Of the 312 tests, 49 were excluded because they did not have either the spirometry indices (FEV1, FVC, and FEV1/FVC ratio) or the spirometry curves (flow-volume curve and time-volume curve). The analysis was performed on tests from 263 subjects: mean age 65 years (standard deviation 13.8; range 19–94 years); 52% female; mean % predicted FEV1 69%; mean % predicted FVC 85%; mean FEV1/FVC ratio 0.68. Severity of airways obstruction, based on % predicted FEV1 and FEV1/FVC ratio and graded according to the NICE guidelines,1 was categorised as: normal — 31%; mild — 48%; moderate — 17%; and severe — 4%. Although provision had been made for practices to obtain specialist reporting on a continuous basis throughout the study, most primary care teams sent the reports in batches. This was due largely to the unfamiliarity of the team member performing the test with the process of attaching Microsoft® Word documents to email correspondence.
Reports on 219 of the 263 eligible tests were received from primary care clinicians. Electronic copies of 239 were sent to, and reported on, by specialists. A total of 212 tests were reported on by both groups of clinicians. Explanations for the reporting of only 219 tests by primary care clinicians and the failed transmission of 24 reports to the specialists, were not obtained and could not be investigated due to the transmission of results in batches. Agreement (Cohen's κ) was sought between the primary care clinicians and the specialists regarding tests on which both had reported (Table 1). A total of 212 tests had been reported with respect to acceptability by both primary care clinicians and specialists, 168 with respect to diagnosis, and 191 with respect to severity. Agreement between the primary care clinicians and the specialists was slight with respect to acceptability (quality) of the test (n = 212; κ = 0.07; 95% confidence interval [CI] = 0 to 0.24) (Table 1). Clinically significant disagreements, excluding ‘don't know’ categories, were identified in the interpretation of 67/212 (32%) tests. The specialists' reasons for the tests being unacceptable were that the blow was too short (less than 6 seconds) in 39 cases (18%); that the subject had failed to exhale as quickly as possible at the beginning of the blow in 18 cases (8%); or that the subject had taken a second breath or cough during exhalation in 38 cases (18%). These judgments were confirmed by the multidisciplinary panel.

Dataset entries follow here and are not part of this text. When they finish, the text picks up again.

/-! ### setV -/

@[simp] theorem State.setV_cyc (c n : Nat) (v : VReg) : (s.setV c n v).cyc = s.cyc := rfl
@[simp] theorem State.setV_agenda (c n : Nat) (v : VReg) : (s.setV c n v).agenda = s.agenda := rfl
@[simp] theorem State.setV_hand (c n : Nat) (v : VReg) : (s.setV c n v).hand = s.hand := rfl
@[simp] theorem State.setV_serial (c n : Nat) (v : VReg) : (s.setV c n v).serial = s.serial := rfl
@[simp] theorem State.setV_free (c n : Nat) (v : VReg) : (s.setV c n v).free = s.free := rfl
@[simp] theorem State.setV_mem (c n : Nat) (v : VReg) : (s.setV c n v).mem = s.mem := rfl
@[simp] theorem State.setV_banks (c n : Nat) (v : VReg) : (s.setV c n v).banks = s.banks := rfl
@[simp] theorem State.setV_reqs (c n : Nat) (v : VReg) : (s.setV c n v).reqs = s.reqs := rfl
@[simp] theorem State.setV_msgs (c n : Nat) (v : VReg) : (s.setV c n v).msgs = s.msgs := rfl
@[simp] theorem State.setV_cancels (c n : Nat) (v : VReg) : (s.setV c n v).cancels = s.cancels := rfl
@[simp] theorem State.setV_clusters (c n : Nat) (v : VReg) : (s.setV c n v).clusters = s.clusters := rfl
@[simp] theorem State.setV_dies (c n : Nat) (v : VReg) : (s.setV c n v).dies = s.dies := rfl
@[simp] theorem State.setV_cache (c n : Nat) (v : VReg) : (s.setV c n v).cache = s.cache := rfl
@[simp] theorem State.setV_cacheMax (c n : Nat) (v : VReg) : (s.setV c n v).cacheMax = s.cacheMax := rfl
@[simp] theorem State.setV_frames (c n : Nat) (v : VReg) : (s.setV c n v).frames = s.frames := rfl
@[simp] theorem State.setV_saved (c n : Nat) (v : VReg) : (s.setV c n v).saved = s.saved := rfl
@[simp] theorem State.setV_touched (c n : Nat) (v : VReg) : (s.setV c n v).touched = s.touched := rfl
@[simp] theorem State.setV_io (c n : Nat) (v : VReg) : (s.setV c n v).io = s.io := rfl
@[simp] theorem State.setV_links (c n : Nat) (v : VReg) : (s.setV c n v).links = s.links := rfl
@[simp] theorem State.setV_sys (c n : Nat) (v : VReg) : (s.setV c n v).sys = s.sys := rfl

/-! ### setA -/

@[simp] theorem State.setA_cyc (c n : Nat) (v : Tile) : (s.setA c n v).cyc = s.cyc := rfl
@[simp] theorem State.setA_agenda (c n : Nat) (v : Tile) : (s.setA c n v).agenda = s.agenda := rfl
@[simp] theorem State.setA_hand (c n : Nat) (v : Tile) : (s.setA c n v).hand = s.hand := rfl
@[simp] theorem State.setA_serial (c n : Nat) (v : Tile) : (s.setA c n v).serial = s.serial := rfl
@[simp] theorem State.setA_free (c n : Nat) (v : Tile) : (s.setA c n v).free = s.free := rfl
@[simp] theorem State.setA_mem (c n : Nat) (v : Tile) : (s.setA c n v).mem = s.mem := rfl
@[simp] theorem State.setA_banks (c n : Nat) (v : Tile) : (s.setA c n v).banks = s.banks := rfl
@[simp] theorem State.setA_reqs (c n : Nat) (v : Tile) : (s.setA c n v).reqs = s.reqs := rfl
@[simp] theorem State.setA_msgs (c n : Nat) (v : Tile) : (s.setA c n v).msgs = s.msgs := rfl
@[simp] theorem State.setA_cancels (c n : Nat) (v : Tile) : (s.setA c n v).cancels = s.cancels := rfl
@[simp] theorem State.setA_clusters (c n : Nat) (v : Tile) : (s.setA c n v).clusters = s.clusters := rfl
@[simp] theorem State.setA_dies (c n : Nat) (v : Tile) : (s.setA c n v).dies = s.dies := rfl
@[simp] theorem State.setA_cache (c n : Nat) (v : Tile) : (s.setA c n v).cache = s.cache := rfl
@[simp] theorem State.setA_cacheMax (c n : Nat) (v : Tile) : (s.setA c n v).cacheMax = s.cacheMax := rfl
@[simp] theorem State.setA_frames (c n : Nat) (v : Tile) : (s.setA c n v).frames = s.frames := rfl
@[simp] theorem State.setA_saved (c n : Nat) (v : Tile) : (s.setA c n v).saved = s.saved := rfl
@[simp] theorem State.setA_touched (c n : Nat) (v : Tile) : (s.setA c n v).touched = s.touched := rfl
@[simp] theorem State.setA_io (c n : Nat) (v : Tile) : (s.setA c n v).io = s.io := rfl
@[simp] theorem State.setA_links (c n : Nat) (v : Tile) : (s.setA c n v).links = s.links := rfl
@[simp] theorem State.setA_sys (c n : Nat) (v : Tile) : (s.setA c n v).sys = s.sys := rfl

Agreement with regard to diagnosis was fair (n = 168; κ = 0.39; 95% CI = 0.25 to 0.55). Clinically significant disagreements were identified in the interpretation of the diagnosis of obstructive lung disease in 49/168 (29%) tests. The main reason for the disagreements was that obstructive lung disease should have been diagnosed by primary care clinicians where the indices (FEV1, FVC and FEV1/FVC ratio) were diagnostic according to international criteria. In 18 cases, the primary care clinicians reported a restrictive defect where the criteria for a restrictive defect were not met.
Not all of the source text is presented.